一個個日常但又重要的文件在他手裏慢慢變薄,他就像往常一樣游刃有餘的處理著。

突然,一封特殊的郵件引起了阿貝爾的註意。

其他的郵件都是用帝國規定軍雌們用的普通黑底紅封,而他手中的這一封缺成了全部暗紅色調的信封,並且封口處用了一種特殊的油蠟材料。

這種郵件是最特殊的一種,它來自最外圍的防禦軍——守望者。

守望者對於帝國的普通蟲來說比較陌生。

他們是帝國開創的原始軍雌,跟隨帝國星系的創世蟲在浩渺宇宙中開創了蟲族的棲息地。帝國成立後這些無私的軍雌們又自告奮勇前去星系最外圍,甘願做帝國防禦的最前線與殉道者。

他們之所以被稱為守望者也是因為這裏的特殊規定,凡是入選守望者的軍雌一生不得重返帝國內部,一生只能守望故土。

曾經守望者的名號響徹整個星系,但從帝國誕生到現在發展逐漸強大,從沒有外部星系自不量力來挑戰權威,所以守望者的威名在蟲蟲們間逐漸消失了。

身為一名帝國軍雌,阿貝爾一向以守望者為榜樣,所以他對他們的事跡十分熟悉。

來自那裏的郵件是阿貝爾自擔任指揮官以來收到的唯一一封。

阿貝爾拿起工具將信封上打開,打開信封認真看起這封信的內容。

半晌看完後,他輕呼一口氣,還好。

洛克哨崗已經算是星系的第二道防禦了,同時這裏也是距離守望者最近的一道關卡。

他們這次來信的目的是要借用一些機甲用於修固邊界線的軍事工程而阿貝爾這裏的機甲數量眾多,又加上這次星盜團們帶來的工程師也在研發最新的機甲功能,更是不愁機甲數量。

阿貝爾給賈爾斯發了個信息讓他挑選一些承重性強的機甲派軍雌給守望者送過去。

時間不早了,他今天不打算再通宵處理公務。從辦公區域出來,阿貝爾連晚飯都沒吃就直沖沖往最頂層的休息室走去。

冷落了小雄蟲這麽久得去哄哄了。

“滴”的清脆一聲,密碼門被輕松打開了,阿貝爾輕手輕腳走進去。

床上有一坨明顯鼓起的大包,清淺的呼吸聲從被子裏傳出來,看來祝硯名早就已經睡著了。

阿貝爾也沒有在意,他自顧自拿著睡衣去洗澡放松。

等他收拾完已經將近淩晨,祝硯名又換了個新的睡姿,這正好給阿貝爾騰出來一側的空間,他掀開被子躺進去。

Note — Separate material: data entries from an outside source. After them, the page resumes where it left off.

-- ==== Sys2Proof/Machine/Queue.lean ====
section
/-! DEFINITION. The request queue and the windows that its entries are bound to, as the events of other blocks change them (chapters 1
and 2): the re-check and removal of entries, the installs, and dispatch. -/

namespace Sys2Proof.Machine

/-! ## The re-check and removal of queue entries (R19, R24, R25) -/

/-- The REMAPPED answer to a queue entry, without the refusal mark (R25, R37). -/
def QueueEntry.remapped (e : QueueEntry) : Response := refusal e.requester e.tag .data .remapped false

/-- The queue entries for which the test fails are removed and answered REMAPPED, oldest first; the others keep their places
(R25, R39). -/
def State.remapUnless (s : State) (keep : QueueEntry → Bool) : State :=
  { s with
    requestQueue := s.requestQueue.filter keep
    li := { s.li with
      responses := s.li.responses ++ (s.requestQueue.filter fun e => !keep e).map QueueEntry.remapped } }.reportQueue

/-- The re-check of the entries bound to window i against its new contents (R25). -/
def State.recheck (s : State) (i : WindowIdx) (c : Contents) : State :=
  s.remapUnless fun e => e.window != i || e.passes c ((s.port c.port).state == .disabled)

/-- Every queue entry bound to window i is removed and answered REMAPPED (R19, R24). -/
def State.remapWindow (s : State) (i : WindowIdx) : State := s.remapUnless fun e => e.window != i

/-! ## Installs (R17, R19, R23, R24) -/

/-- A window in which a replacement is installed: LIVE with the new contents, hit count 0 (R17, R23). -/
def Window.install (w : Window) (c : Contents) : Window :=
  { w with state := .live, contents := c, hitCount := 0, pending := none }

/-- A window that becomes FREE by CLOSE keeps its contents and hit count (R19, R24). -/
def Window.close (w : Window) : Window := { w with state := .free, pending := none }

/-- A replacement is installed, with the re-check of the entries bound to the window (R17, R23). -/
def State.installNow (s : State) (i : WindowIdx) (c : Contents) : State :=
  (s.setWindow i ((s.window i).install c)).recheck i c

/-- A close is installed: the window is FREE, and every entry bound to it is answered REMAPPED (R19, R24). -/
def State.closeNow (s : State) (i : WindowIdx) : State := (s.setWindow i (s.window i).close).remapWindow i

/-- The deferred window operation when its window is DRAINING with use count 0, so that the install is due (R23, R24). -/
def State.installDue (s : State) : Option (DeferredOp × PendingChange) :=
  match s.deferred with
  | none => none
  | some d =>
    let w := s.window d.index
    if w.state = .draining ∧ w.useCount = 0 then w.pending.map fun r => (d, r.change) else none

/-- The deferred window operation ends and its timer is cancelled (R23, R24, R26). -/
def State.endDeferred (s : State) : State := { s with deferred := none }

/-- The deferred answer of a window operation is built (R23, R24, R26, R162). -/
def State.answerDeferredOp (s : State) (d : DeferredOp) (st : Status) : State :=
  s.answerMgmt (deferredResponse d.requester d.tag st)

/-- The install at the end of a drain: the timer is cancelled, the pending change is installed with its REMAPPED answers, and the
deferred OK is built, in this order (R23, R24). -/
def State.installFor (s : State) (d : DeferredOp) : PendingChange → State
  | .replacement c => (s.endDeferred.installNow d.index c).answerDeferredOp d .ok
  | .close => (s.endDeferred.closeNow d.index).answerDeferredOp d .ok

/-- The install follows in the event in which the use count of a DRAINING window reaches 0 (R11, R23, R24, R71). -/
def State.installPending (s : State) : State :=
  match s.installDue with
  | some (d, change) => s.installFor d change
  | none => s

/-! ## Dispatch (R42 to R45) -/

/-- The SWAP phase of a dispatched request: READ HALF for a SWAP, absent otherwise (R43). -/
def ReqBody.firstPhase : ReqBody → Option SwapPhase
  | .swap _ _ => some .readHalf
  | .read => none
  | .write _ => none

/-- The tracking entry of a dispatched queue entry, from the window's contents as they stand (R43, R44). -/
def QueueEntry.track (e : QueueEntry) (i : TrackIdx) (c : Contents) : TrackEntry where
  index := i
  requester := e.requester
  tag := e.tag
  body := e.body
  window := e.window
  port := c.port
  physAddr := c.translate e.address
  length := e.length
  posted := e.body.kind == .write && c.posted
  state := .waiting
  phase := e.body.firstPhase
  retries := 0

/-- The dispatch of a queue entry into tracking entry i (R43). -/
def State.dispatchEntry (s : State) (e : QueueEntry) (i : TrackIdx) : State :=
  let w := s.window e.window
  let t := e.track i w.contents
  let u : State := { s with requestQueue := s.requestQueue.erase e, tracking := s.tracking ++ [t] }
  let v := (u.setWindow e.window { w with useCount := w.useCount + 1 }).reportQueue.reportTracking
  if t.posted then v.respond (okResponse e.requester e.tag .data []) else v

/-- The oldest dispatchable entry, if there is one, moves into the free tracking entry with the lowest index (R42, R43). -/
def State.dispatchOne (s : State) : State :=
  match s.oldestDispatchable, s.freeIndex? with
  | some e, some i => s.dispatchEntry e i
  | _, _ => s

/-- Dispatch is considered: the oldest dispatchable entry is dispatched, again and again, until none remains. Each dispatch takes an
entry from the queue, so that there are at most as many as the queue is long (R42). -/
def State.dispatchAll (s : State) : State := Nat.iterate State.dispatchOne s.requestQueue.length s

end Sys2Proof.Machine
end

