-- ==== Sys2Proof/Machine/Boot.lean ====
section
/-! DEFINITION. The Boot Reader (chapter 11): BOOT_READ_ISSUE, what a completion or a timeout does to a boot read, validation,
application, and the end of the boot. -/

namespace Sys2Proof.Machine

/-! ## Reads (R183, R86) -/

/-- BOOT_READ_ISSUE: the arbiter of P0 issues a read of the Boot Reader in the head free slot; the turn is unchanged (R84, R86,
R183). -/
def execBootReadIssue (s : State) : Host.Outcome State Fault Refusal :=
  .next (match s.arbiterChoice 0, (s.port 0).freeOrder with
    | some .boot, k :: _ => (s.issueBootRead k).followUp
    | _, _ => s)

/-! ## Validation (R185) -/

/-- What the header decides: the result that ends the boot, or none (R185, checks 1 and 2). -/
def BootReader.headerResult (b : BootReader) : Option BootResult :=
  if b.word 0 ≠ Config.bootMarker then some .absent
  else if 32 < b.windowCount ∨ b.word 3 ≠ 0 then some .rejectedFormat
  else none

/-- All the values of a list of optional values, if none is missing. -/
def allPresent {α : Type} : List (Option α) → Option (List α)
  | [] => some []
  | none :: _ => none
  | some a :: xs => (allPresent xs).map fun as => a :: as

/-- A window record of the image (R185, check 4). -/
def BootReader.windowRecordAt (b : BootReader) (j : Nat) : Option (WindowIdx × Contents) :=
  let k := 4 + 4 * j
  match indexBelow 32 (b.word k), windowRecord (b.word k) (b.word (k + 1)) (b.word (k + 2)) (b.word (k + 3)) with
  | some i, some c => some (i, c)
  | _, _ => none

/-- The port record of port p: its enable flag and its settings (R185, check 4). -/
def BootReader.portRecordAt (b : BootReader) (p : PortId) : Option (Bool × PortConfig) :=
  let k := 4 + 4 * b.windowCount + 2 * p.val
  match enableFlag (b.word k), portRecord (b.word k) (b.word (k + 1)) with
  | some on, some c => some (on, c)
  | _, _ => none

/-- A validated image. -/
structure BootImage where
  windows : List (WindowIdx × Contents)
  ports : List (Bool × PortConfig)
  supervision : BitVec 8 × Bool
  deriving DecidableEq, Repr

/-- No two records name one index, and no two ranges share an address (R185, checks 4 and 5). -/
def windowsDistinct : List (WindowIdx × Contents) → Bool
  | [] => true
  | w :: ws => (ws.all fun v => v.1 != w.1 && !rangesMeet w.2.range v.2.range) && windowsDistinct ws

/-- The records of a staged image, when all are valid and no two windows overlap; otherwise REJECTED(FORMAT) (R185, checks 4 and
5). -/
def BootReader.records (b : BootReader) : Option BootImage :=
  match allPresent ((List.range b.windowCount).map b.windowRecordAt), allPresent ((List.finRange 4).map b.portRecordAt),
      supervisionWord (b.word (12 + 4 * b.windowCount)) with
  | some ws, some ps, some sv =>
    if windowsDistinct ws then some { windows := ws, ports := ps, supervision := sv } else none
  | _, _, _ => none

/-- The sum of the staged words modulo 2^32 (R185, check 3). -/
def BootReader.sum (b : BootReader) : Word := b.staging.foldl (· + ·) 0

/-! ## Application (R186) -/

/-- The enable flag of a port record acts by the port's state, after its settings have been stored (R186). -/
def Port.applyRecord (p : Port) (on : Bool) (c : PortConfig) : Port :=
  let q := p.configure c
  match p.state, on with
  | .disabled, true => q.enable false
  | .disabled, false => q
  | _, true => q
  | _, false => { q.disable with holdTimer := none }

/-- A window record is applied (R5, R186). -/
def State.applyWindow (s : State) (r : WindowIdx × Contents) : State := s.setWindow r.1 (.loaded r.2)

/-- The port record in place p of the image is applied (R186). -/
def State.applyPort (s : State) (ports : List (Bool × PortConfig)) (p : PortId) : State :=
  match ports[p.val]? with
  | some r => s.updPort p fun q => q.applyRecord r.1 r.2
  | none => s

/-- A LOADED image is applied: windows, ports S0 to S3, supervision, in this order (R186). -/
def State.applyImage (s : State) (im : BootImage) : State :=
  let t := im.windows.foldl State.applyWindow s
  let u := (((t.applyPort im.ports 0).applyPort im.ports 1).applyPort im.ports 2).applyPort im.ports 3
  { u with mc := { u.mc with period := im.supervision.1, wakeOnRequest := im.supervision.2 } }

/-! ## The end of the boot (R187) -/

/-- The boot finishes with a result, after the application of a LOADED image (R135, R176, R187). -/
def State.finishBoot (s : State) (r : BootResult) : State :=
  let recorded : State :=
    { s with
      boot := { s.boot with phase := .finished, staging := [], inFlight := none, result := r }
      cause := { s.cause with bootResult := r } }
  let t := (recorded.raise (.bootResult r)).changeMode .run .bootEnd
  { t with mc := t.mc.restart, li := { t.li with creditPending := true } }

/-- The last body read is staged: sum, records, and the end of the boot (R185, R186, R187). -/
def State.finishBody (s : State) : State :=
  if s.boot.sum ≠ 0 then s.finishBoot .rejectedCheck
  else
    match s.boot.records with
    | none => s.finishBoot .rejectedFormat
    | some im => (s.applyImage im).finishBoot .loaded

/-- The words of a read are appended to the staging area, and the read ends (R183, R184). -/
def BootReader.stage (b : BootReader) (data : List Word) : BootReader :=
  { b with
    staging := b.staging ++ data
    nextAddr := b.nextAddr + BitVec.ofNat 28 (4 * data.length)
    inFlight := none }

/-- The checks that fall due when a read is staged (R184, R185). -/
def State.staged (s : State) : State :=
  match s.boot.phase with
  | .header =>
    match s.boot.headerResult with
    | some r => s.finishBoot r
    | none => { s with boot := { s.boot with phase := .body } }
  | .body => if s.boot.imageWords ≤ s.boot.staging.length then s.finishBody else s
  | .finished => s

/-! ## Completions and timeouts of a boot read (R184) -/

/-- A completion delivered to the Boot Reader for slot k of port p (R184). -/
def State.completeBoot (s : State) (p : PortId) (k : SlotId) (st : CompletionStatus) (data : List Word) : State :=
  let freed := s.updPort p fun q => q.freeSlot k
  match s.boot.inFlight with
  | none => freed
  | some r =>
    match st with
    | .ok =>
      if data.length = r.count then { freed with boot := freed.boot.stage data }.staged
      else freed.finishBoot .rejectedAccess
    | .error => freed.finishBoot .rejectedAccess
    | .retry =>
      let counted := freed.updPort p Port.countRetry
      if r.retries < (s.port p).config.retryLimit.toNat then
        { counted with
          boot := { counted.boot with inFlight := some { r with retries := r.retries + 1, state := .waiting } } }
      else counted.finishBoot .rejectedAccess

/-- The timeout of the boot read in flight (R184). -/
def State.timeoutBoot (s : State) : State :=
  match s.boot.inFlight with
  | some _ => s.finishBoot .rejectedAccess
  | none => s

end Sys2Proof.Machine
end

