-- ==== Sys2Proof/Machine/OwnSteps.lean ====
section
/-! DEFINITION. What the part does when no command waits: its own next step that is due, in a fixed order, and otherwise 1 µs of the
timebase (log 1, log 2). -/

namespace Sys2Proof.Machine

/-- A command, when its condition holds. -/
def whenDue (due : Bool) (c : Instr) : List Instr := if due then [c] else []

/-- The install that is due (R23, R24). -/
def State.dueInstall (s : State) : List Instr :=
  match s.installDue with
  | some (_, .replacement _) => [.installReplacement]
  | some (_, .close) => [.installClose]
  | none => []

/-- The end of the settle of port p, when no slot is ISSUED (R88, R91). -/
def State.dueSettle (s : State) (p : PortId) : List Instr :=
  match (s.port p).state with
  | .settling .held => whenDue (!(s.port p).anyIssued) (.portBecomesHeld p)
  | .settling .stopped => whenDue (!(s.port p).anyIssued) (.portBecomesStopped p)
  | _ => []

/-- What the arbiter of port p serves (R82, R83). -/
def State.dueIssue (s : State) (p : PortId) : List Instr :=
  match s.arbiterChoice p with
  | some .upkeep => [.upkeepIssue p]
  | some .hold => [.holdTaken p]
  | some .boot => [.bootReadIssue]
  | some (.copy _) => [.copyHalfIssue p]
  | some (.upstream _) => [.issue p]
  | none => []

/-- What the free transmitter takes (R178). -/
def State.dueTake (s : State) : List Instr :=
  match s.transmitChoice with
  | some .credit => [.takeCredit]
  | some .notice => [.takeNotice]
  | some .response => [.takeResponse]
  | none => []

/-- The steps of the part's blocks that are due now, in the order in which this model takes them. -/
def State.dueSteps (s : State) : List Instr :=
  s.dueInstall
    ++ (List.finRange 4).flatMap s.dueSettle
    ++ whenDue s.mc.quietDue .quietReached
    ++ whenDue (s.oldestDispatchable.isSome && s.freeIndex?.isSome) .dispatch
    ++ (List.finRange 4).flatMap s.dueIssue
    ++ s.dueTake

/-- The issue timer of a slot has run out (R79). -/
def Slot.expired : Slot → Bool
  | .issued _ _ t => t == 0
  | .free => false
  | .lingering => false

/-- The expiries of port p that are due (R79, R89, R93, R100). -/
def State.duePortExpiries (s : State) (p : PortId) : List Instr :=
  let q := s.port p
  (List.finRange 4).flatMap (fun k => whenDue (q.slot k).expired (.issueTimerExpiry p k))
    ++ whenDue (q.state == .held && q.holdTimer == some 0) (.holdLimitExpiry p)
    ++ whenDue (q.state == .resetting && q.pulse.any fun u => u.timer == 0) (.resetPulseExpiry p)
    ++ whenDue (q.upkeep.timer.any fun t => t.left == 0) (.upkeepExpiry p)

/-- The drain timer has run out on a window that still drains (R26, R27). -/
def State.drainExpired (s : State) : Bool :=
  s.deferred.any fun d => d.timer == 0 && (s.window d.index).state == .draining

/-- The end of a frame whose last byte has left the part (R178). -/
def State.dueSent (s : State) : List Instr :=
  match s.li.transmission with
  | some ⟨.response _, _, 0⟩ => [.responseSent]
  | some ⟨.notice _ _, _, 0⟩ => [.noticeSent]
  | some ⟨.credit, _, 0⟩ => [.creditSent]
  | _ => []

/-- The expiries and ends of transmission that are due now, in the order in which this model takes them. -/
def State.dueExpiries (s : State) : List Instr :=
  (List.finRange 4).flatMap s.duePortExpiries
    ++ whenDue s.drainExpired .drainTimerExpiry
    ++ whenDue (s.mc.timer == .running 0) .supervisionTimerExpiry
    ++ whenDue (s.li.up && s.li.silence == some 0) .silenceTimerExpiry
    ++ s.dueSent

/-- The part's own next step, if one is due (log 2). -/
def State.ownStep (s : State) : Option Instr := (s.dueSteps ++ s.dueExpiries).head?

/-! ## The timebase -/

/-- 1 µs passes for a slot (R78). -/
def Slot.tick : Slot → Slot
  | .issued h c t => .issued h c (t - 1)
  | .free => .free
  | .lingering => .lingering

/-- 1 µs passes for a port: its issue timers, hold limit timer, pulse timer and interval timer (R78, R89, R92, R100). -/
def Port.tick (p : Port) : Port :=
  { p with
    slots := tabulate fun k => p.slots[k].tick
    holdTimer := p.holdTimer.map fun t => t - 1
    pulse := p.pulse.map fun u => { u with timer := u.timer - 1 }
    upkeep := { p.upkeep with timer := p.upkeep.timer.map fun t => { t with left := t.left - 1 } } }

/-- 1 µs passes for the supervision timer (R144). -/
def SupervisionTimer.tick : SupervisionTimer → SupervisionTimer
  | .running t => .running (t - 1)
  | .off => .off
  | .expired => .expired

/-- 1 µs passes for the link: the silence timer, and the bytes of the frame in transmission (R173, R178; log 12). -/
def LinkInterface.tick (l : LinkInterface) : LinkInterface :=
  { l with
    silence := l.silence.map fun t => t - 1
    transmission := l.transmission.map fun t => { t with bytesLeft := t.bytesLeft - Config.bytesPerMicro } }

/-- 1 µs of the timebase passes: every running timer has 1 µs less to run (log 2). -/
def State.tick (s : State) : State :=
  { s.mapPorts Port.tick with
    deferred := s.deferred.map fun d => { d with timer := d.timer - 1 }
    mc := { s.mc with timer := s.mc.timer.tick }
    li := s.li.tick }

/-- What the part does when no command waits (log 2). -/
def State.idle (s : State) : Host.Outcome State Fault Refusal :=
  match s.ownStep with
  | some c => exec c s
  | none => .next s.tick

end Sys2Proof.Machine
end

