/-- Timeouts, late and stray completions. An issue timer that has run out for an entry ends it FAULT TIMEOUT, its slot lingers, the timeout
is counted, and the stall test follows; that ISSUE_TIMER_EXPIRY of a slot that is not ISSUED or has time left leaves the state as it is, is
the model's reading, log 3. A completion for a LINGERING slot frees it, is counted late,
clears the stall report and raises LATE_COMPLETION; for a free slot it is counted and reported stray; while RESETTING it is only counted
late. The fourth LINGERING slot raises PORT_STALLED unless the stall report is set (R61, R64, R65, R71, R76, R77, R79). -/
def Obligations.TimeoutsLateAndStrayCompletions : Prop :=
  (∀ x : Slot, x.expired = true ↔ ∃ h cmd, x = .issued h cmd 0) ∧
  ∀ (s : State) (p : PortId) (k : SlotId) (st : CompletionStatus) (data : List Word),
    (∀ e, EntryInSlot s p k e → ((s.port p).slot k).expired = true →
      exec (.issueTimerExpiry p k) s = .next
        (((((s.slotTimedOut p k).entryGone p e).faultAnswered s e .timeout).installPending.dispatchAll).stallTest p).followUp) ∧
    (((s.port p).slot k).expired = false → exec (.issueTimerExpiry p k) s = .next s) ∧
    (s.resetn = false → (s.port p).state = .resetting →
      exec (.completion p k st data) s = .next
        { s with
          ports := s.ports.set p
            { s.port p with counters := { (s.port p).counters with late := (s.port p).counters.late + 1 } } }) ∧
    (s.resetn = false → (s.port p).state ≠ .resetting → (s.port p).slot k = .lingering →
      exec (.completion p k st data) s = .next (State.followUp
        { s with
          ports := s.ports.set p
            { s.port p with
              slots := (s.port p).slots.set k .free
              freeOrder := (s.port p).freeOrder ++ [k]
              counters := { (s.port p).counters with late := (s.port p).counters.late + 1 }
              stallReport := false }
          nu := s.nu.raise (.lateCompletion p k) })) ∧
    (s.resetn = false → (s.port p).state ≠ .resetting → (s.port p).slot k = .free →
      exec (.completion p k st data) s = .next
        { s with
          ports := s.ports.set p
            { s.port p with counters := { (s.port p).counters with stray := (s.port p).counters.stray + 1 } }
          nu := s.nu.raise (.strayCompletion p k) }) ∧
    ((∀ j, (s.port p).slot j = .lingering) → (s.port p).stallReport = false →
      s.stallTest p =
        { s with
          ports := s.ports.set p { s.port p with stallReport := true }
          nu := s.nu.raise (.portStalled p) }) ∧
    ((∃ j, (s.port p).slot j ≠ .lingering) ∨ (s.port p).stallReport = true → s.stallTest p = s)

/-- PORT CONFIGURE stores all six settings, or none when one is outside its values (RANGE), and the Upkeep Sequencer acts on the interval and
the row limit; PORT ENABLE takes a DISABLED port to HELD, STOPPED or ACTIVE; PORT DISABLE is refused STATE, then BUSY, and otherwise
clears the stall report and the upkeep. A port record gives a configuration exactly when its bits marked zero are zero and its fields lie in
the values of R94, and the codes of the access timeout and of the interval stand for the times of R94 in its order (R94, R95, R96, R100,
R103, R108, R109, R190). -/
def Obligations.PortSettings : Prop :=
  (∀ (a b : Word) (c : PortConfig), portRecord a b = some c ↔
    a &&& 0x0000F08C = 0 ∧ b &&& 0xF800FFF0 = 0 ∧
      c.accessTimeout = field a 4 3 ∧ c.retryLimit = field a 8 4 ∧ c.resetPulse = field a 16 8 ∧ c.holdLimit = field a 24 8 ∧
      c.interval = field b 0 4 ∧ c.rowLimit = field b 16 11 ∧
      1 ≤ c.resetPulse.toNat ∧ c.interval.toNat ≤ 8 ∧ 1 ≤ c.rowLimit.toNat ∧ c.rowLimit.toNat ≤ 1024) ∧
  ([0, 1, 2, 3, 4, 5, 6, 7].map Config.accessTimeoutMicros = [16, 64, 256, 1000, 4000, 16000, 64000, 256000] ∧
    [0, 1, 2, 3, 4, 5, 6, 7, 8].map Config.intervalTenths = [0, 78, 156, 312, 625, 1250, 2500, 5000, 10000]) ∧
  ∀ (f : MgmtFrame) (s : State) (p : PortId),
    (∀ c, CommandAccepted s f 3 → f.word 0 = BitVec.ofNat 32 p.val → field (f.word 1) 0 2 = 0 →
      portRecord (f.word 1) (f.word 2) = some c →
      exec (.portConfigure f) s = .next
        { s.answeredOk f .portConfigure [] with
          ports := s.ports.set p
            { s.port p with
              config := c
              upkeep := { (s.port p).upkeep with
                rowCounter := if c.rowLimit = (s.port p).config.rowLimit then (s.port p).upkeep.rowCounter else 0
                timer :=
                  if c.interval = (s.port p).config.interval then (s.port p).upkeep.timer
                  else if c.interval = 0 ∨ (s.port p).state = .disabled ∨ (s.port p).state = .stopped then none
                  else some
                    { left := Config.intervalTenths c.interval / 10
                      remainder := Config.intervalTenths c.interval % 10 } } } }) ∧
    (CommandAccepted s f 3 → f.word 0 = BitVec.ofNat 32 p.val →
      field (f.word 1) 0 2 ≠ 0 ∨ portRecord (f.word 1) (f.word 2) = none →
      exec (.portConfigure f) s = .next (s.answeredRefused f .portConfigure .range)) ∧
    (CommandAccepted s f 1 → f.word 0 = BitVec.ofNat 32 p.val →
      ((s.port p).state = .disabled →
        exec (.portEnable f) s = .next (State.followUp
          { s.answeredOk f .portEnable [] with
            ports := s.ports.set p
              { s.port p with
                state := if (s.port p).holdRequest then .held else if s.mc.mode = .stop then .stopped else .active
                slots := #v[.free, .free, .free, .free]
                freeOrder := [0, 1, 2, 3]
                holdTimer :=
                  if (s.port p).holdRequest then
                    (if (s.port p).config.holdLimit = 0 then none else some ((s.port p).config.holdLimit.toNat * 1000))
                  else (s.port p).holdTimer
                upkeep := { (s.port p).upkeep with
                  timer :=
                    if (s.port p).holdRequest = false ∧ s.mc.mode = .stop then (s.port p).upkeep.timer
                    else if (s.port p).config.interval = 0 then none
                    else some
                      { left := Config.intervalTenths (s.port p).config.interval / 10
                        remainder := Config.intervalTenths (s.port p).config.interval % 10 } } } })) ∧
      ((s.port p).state ≠ .disabled → exec (.portEnable f) s = .next (s.answeredRefused f .portEnable .state)) ∧
      ((s.port p).state ≠ .active → (s.port p).state ≠ .stopped →
        exec (.portDisable f) s = .next (s.answeredRefused f .portDisable .state)) ∧
      ((s.port p).state = .active ∨ (s.port p).state = .stopped →
        (∃ e ∈ s.requestQueue, (s.window e.window).contents.port = p) ∨ (∃ e ∈ s.tracking, e.port = p) ∨
          (∃ c, (s.channel c).names p = true) ∨ (∃ k, (s.port p).slot k ≠ .free) ∨ (s.port p).upkeep.inFlight ≠ none →
        exec (.portDisable f) s = .next (s.answeredRefused f .portDisable .busy)) ∧
      ((s.port p).state = .active ∨ (s.port p).state = .stopped →
        (∀ e ∈ s.requestQueue, (s.window e.window).contents.port ≠ p) → (∀ e ∈ s.tracking, e.port ≠ p) →
        (∀ c, (s.channel c).names p = false) → (∀ k, (s.port p).slot k = .free) → (s.port p).upkeep.inFlight = none →
        exec (.portDisable f) s = .next
          { s.answeredOk f .portDisable [] with
            ports := s.ports.set p
              { s.port p with
                state := .disabled
                stallReport := false
                upkeep := { (s.port p).upkeep with
                  timer := none
                  pending := false
                  missed :=
                    if (s.port p).upkeep.pending then (s.port p).upkeep.missed + 1 else (s.port p).upkeep.missed } } }))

剛把身體放松下來旁邊就伸過來一條胳膊壓在他的肚子上把他原本就沒有多少存貨的肚子壓的更扁了。

阿貝爾轉頭看向身邊的罪魁禍首,小雄蟲緊閉雙眼嘴角微抿,睡得沈浸其中。他悄悄將那條作亂的胳膊拿起來放到一邊。

三秒過後。

同一條胳膊,同一個位置,祝硯名就像找準了要害一樣專門往他空腹地帶壓。

阿貝爾氣惱地看向這只可惡的蟲,他伸手捏住祝硯名的鼻子不讓他呼吸。但捏住了鼻子還有嘴巴,祝硯名無意識的用嘴呼吸,微微張開的嘴巴有些上氣不接下氣的窘態。

阿貝爾噗嗤一笑,大發慈悲地放過了他。

他想著明天要處理的事情,慢慢的閉上了眼睛,但是——

他心軟放過的蟲又開始作新妖了。那條胳膊光是放在他肚子上還不滿意,居然還是摸索起來,它找了半天位置最後穩穩地放在阿貝爾的生育囊上。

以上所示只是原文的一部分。